Reputation: 715
I'm having a hard time to serve a tensorflow model, that I've trained from a pretrained model with tensorflow's object detection API.
I've trained a model (Resnet101) with the model_main.py
script and performance seems to be ready for production use. Thus, I've created a docker container which runs tensorflow-serve. I've managed to serve the model which was created at the end of the the training process. I guess that feature is quiet new, but it seems, that the model_main.py
script creates a servable
at the end of training. (I found a new folder called "export" in my "train_dir" which contains a saved_model.pb
and the variables variables.data-00000-of-00001
and variables.index
). However, I've managed to serve this model and the output form the tensorflow_model_server
looks like this:
2018-08-29 07:47:50.268810: I tensorflow_serving/core/loader_harness.cc:86] Successfully loaded servable version {name: my_model version: 123}
2018-08-29 07:47:50.271480: I tensorflow_serving/model_servers/main.cc:327] Running ModelServer at 0.0.0.0:8500 ...
So serving seems to work.
The Porblem is, that I'm struggeling to connect to the server with a python client. I've modified the client file that comes with the tensorflow serve inception example and looks like this:
from __future__ import print_function
# This is a placeholder for a Google-internal import.
import grpc
import tensorflow as tf
from tensorflow_serving.apis import predict_pb2
from tensorflow_serving.apis import prediction_service_pb2_grpc
tf.app.flags.DEFINE_string('server', 'localhost:9000',
'PredictionService host:port')
tf.app.flags.DEFINE_string('image', '', 'path to image in JPEG format')

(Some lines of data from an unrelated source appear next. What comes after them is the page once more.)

-- ==== Sys2Proof/Machine/Core.lean ====
section
/-! DEFINITION. The machine as the host's interface takes it. -/

def Sys2Proof.core : Host.Core :=
  { State := Sys2Proof.Machine.State
    Fault := Sys2Proof.Machine.Fault
    Refusal := Sys2Proof.Machine.Refusal
    step := Sys2Proof.Machine.step
    reset := Sys2Proof.Machine.State.reset }
end

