/-- R195 (the spec's own decision D36), for RDAXES: when its clock stops after m < 192 edges (D22; log entries 1 and 3), each
axis whose two bytes are in holds the sample the whole command gives it, and every other axis keeps what it held. -/
def Obligations.CutRdaxesKeepsTheFinishedAxes : Prop :=
  ∀ (base m : Nat) (s : State), s.ready = true → base + 5 ≤ 127 → m < 192 →
    ∃ t u, exec (.rdaxes base) (s.withClock (some m) []) = .next t
      ∧ exec (.rdaxes base) (s.withClock none []) = .next u
      ∧ t.csn = .driven false ∧ t.seq = (if m % 32 < 16 then .addr else .data)
      ∧ t.ai.index = m / 64 ∧ t.hl = decide (m / 32 % 2 = 1)
      ∧ ∀ ax : Axis,
        t.axis.get ax = (if 64 * (ax.index + 1) ≤ m then u.axis.get ax else s.axis.get ax)
          ∧ t.held.axis.get ax = (decide (64 * (ax.index + 1) ≤ m) || s.held.axis.get ax)

/-- R216: a command that waits for the clock after m edges goes on from there when the clock comes back: it ends in the
state the same command ends in without the pause. (`Inv` rules out idle states that no run reaches.) -/
def Obligations.AWaitingCommandGoesOnWhereItStood : Prop :=
  ∀ (i : Instr) (s v : State) (m : Nat) (c : Option Nat) (later : List (Option Nat)), Inv s → s.seq = .idle →
    exec i (s.withClock none []) = .next v → m < edgesNeeded i → (∀ b, c = some b → edgesNeeded i ≤ m + b) →
      ∃ t u w, exec i (s.withClock (some m) (c :: later)) = .next t ∧ t.seq ≠ .idle
        ∧ step t = .next u ∧ step u = .next w ∧ w.withClock none [] = v

/-- R196: from a state in which framer commands are accepted, with a clock that does not stop, any sequence of framer
commands completes, leaves a register-framed trace register framed, and ends with CSN = 1 and SEQ = IDLE. -/
def Obligations.FramerCommandsKeepTheTraceRegisterFramed : Prop :=
  ∀ (is : List Instr) (s : State), s.ready = true → s.env.clock = none → (∀ i ∈ is, isFramerCommand i = true) →
    registerFramed s.trace = true →
      ∃ t, execAll is s = .next t ∧ registerFramed t.trace = true ∧ t.ready = true

/-- R198: the four Bus Driver commands that build a frame by hand leave the state the register command leaves, CMDR aside. -/
def Obligations.AHandBuiltFrameEqualsTheRegisterCommand : Prop :=
  ∀ (i : Instr) (s : State), s.ready = true → s.env.clockCovers 32 = true →
    (∃ a, i = .rdreg a ∧ a ≤ 127) ∨ (∃ a v, i = .wrreg a v ∧ a ≤ 127) →
      ∃ t u, exec i s = .next t ∧ execAll (expansion i) s = .next u ∧ { u with cmdr := t.cmdr } = t

/-- R105, for RDAXES: the six register reads it stands for leave the state it leaves, but for CMDR, LOB, AI, HL and the
three AXIS registers, which no other command writes. -/
def Obligations.SixRegisterReadsEqualRdaxesButForTheSamples : Prop :=
  ∀ (base : Nat) (s : State), s.ready = true → s.env.clockCovers 192 = true → base + 5 ≤ 127 →
    ∃ t u, exec (.rdaxes base) s = .next t ∧ execAll (expansion (.rdaxes base)) s = .next u
      ∧ u = { t with
          cmdr := u.cmdr, lob := s.lob, ai := s.ai, hl := s.hl, axis := s.axis
          held := { t.held with lob := s.held.lob, axis := s.held.axis } }

/-- R12: a register command run at serial-clock edges ends as the four steps of its transaction at transfer granularity do,
in everything the transfer granularity shows. -/
def Obligations.RegisterCommandsAgreeWithTheTransferGranularity : Prop :=
  ∀ (rw : Bool) (a : Nat) (v : Byte) (s : State), s.ready = true → s.env.clock = none → a ≤ 127 →
    ∃ t, exec (if rw then .rdreg a else .wrreg a v) s = .next t
      ∧ t.transferView =
        ((s.accept (commandWord (if rw then .rdreg a else .wrreg a v)) .select).sequencerSteps rw a v .idle 4).transferView

/-- R12, for RDAXES: it ends as its six transactions at transfer granularity do. -/
def Obligations.RdaxesAgreesWithTheTransferGranularity : Prop :=
  ∀ (base : Nat) (s : State), s.ready = true → s.env.clock = none → base + 5 ≤ 127 →
    ∃ t, exec (.rdaxes base) s = .next t
      ∧ t.transferView =
        (((s.accept (commandWord (.rdaxes base)) .select).startAxes).axisSequence base 6).transferView

/-! ### The shifter -/

/-- R160 with the positions of R154 (from general knowledge by R150: the spec's own decisions D8, D9 and D22): the start
step; an edge step without a clock, or after the sixteenth edge, changes nothing; the leading and the trailing edge of cell k,
by CPHA, CPOL and LSBFIRST, where `draw` is what is sampled. (What they do to the model's own `env` is left open here.) -/
def Obligations.EdgeStepsFollowPolarityPhaseAndBitOrder : Prop :=
  (∀ (s : State) (out : Byte), ∃ b, s.startTransfer out =
    { s with
      stat := s.stat &&& 0xFFFE#16, txsr := out, held := { s.held with txsr := true }, edge := 0, shifting := b
      sdo := if s.cpha then s.sdo else .driven (out.getLsbD (if s.lsbFirst then 0 else 7)) })
    ∧ ∀ s : State, s.shifting = true → s.enabled = true →
      (s.env.clockRunning = false ∨ 16 ≤ s.edge → s.edgeStep = s)
        ∧ ∀ k p q, s.env.clockRunning = true → k < 8 → p = (if s.lsbFirst then k else 7 - k) →
          q = (if s.lsbFirst then k + 1 else 7 - (k + 1)) →
          (s.edge = 2 * k → ∃ draw env, s.edgeStep = { s with
            edge := 2 * k + 1, env := env, sck := .driven (!s.cpol)
            sdo := if s.cpha then .driven (s.txsr.getLsbD p) else s.sdo
            rxsr := if s.cpha then s.rxsr else setBit s.rxsr p draw
            held := { s.held with rxsr := if s.cpha then s.held.rxsr else setBit s.held.rxsr p true } })
            ∧ (s.edge = 2 * k + 1 → ∃ draw env, s.edgeStep = { s with
              edge := 2 * k + 2, env := env, sck := .driven s.cpol
              sdo := if s.cpha = false ∧ k < 7 then .driven (s.txsr.getLsbD q) else s.sdo
              rxsr := if s.cpha then setBit s.rxsr p draw else s.rxsr
              held := { s.held with rxsr := if s.cpha then setBit s.held.rxsr p true else s.held.rxsr } })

FLAGS = tf.app.flags.FLAGS
def main(_):
channel = grpc.insecure_channel(FLAGS.server)
stub = prediction_service_pb2_grpc.PredictionServiceStub(channel)
# Send request
with open(FLAGS.image, 'rb') as f:
# See prediction_service.proto for gRPC request/response details.
data = f.read()
request = predict_pb2.PredictRequest()
request.model_spec.name = 'my_model'
request.model_spec.signature_name = 'serving_default'
request.inputs['serialized_example'].CopyFrom(
tf.contrib.util.make_tensor_proto(data, shape=[1]))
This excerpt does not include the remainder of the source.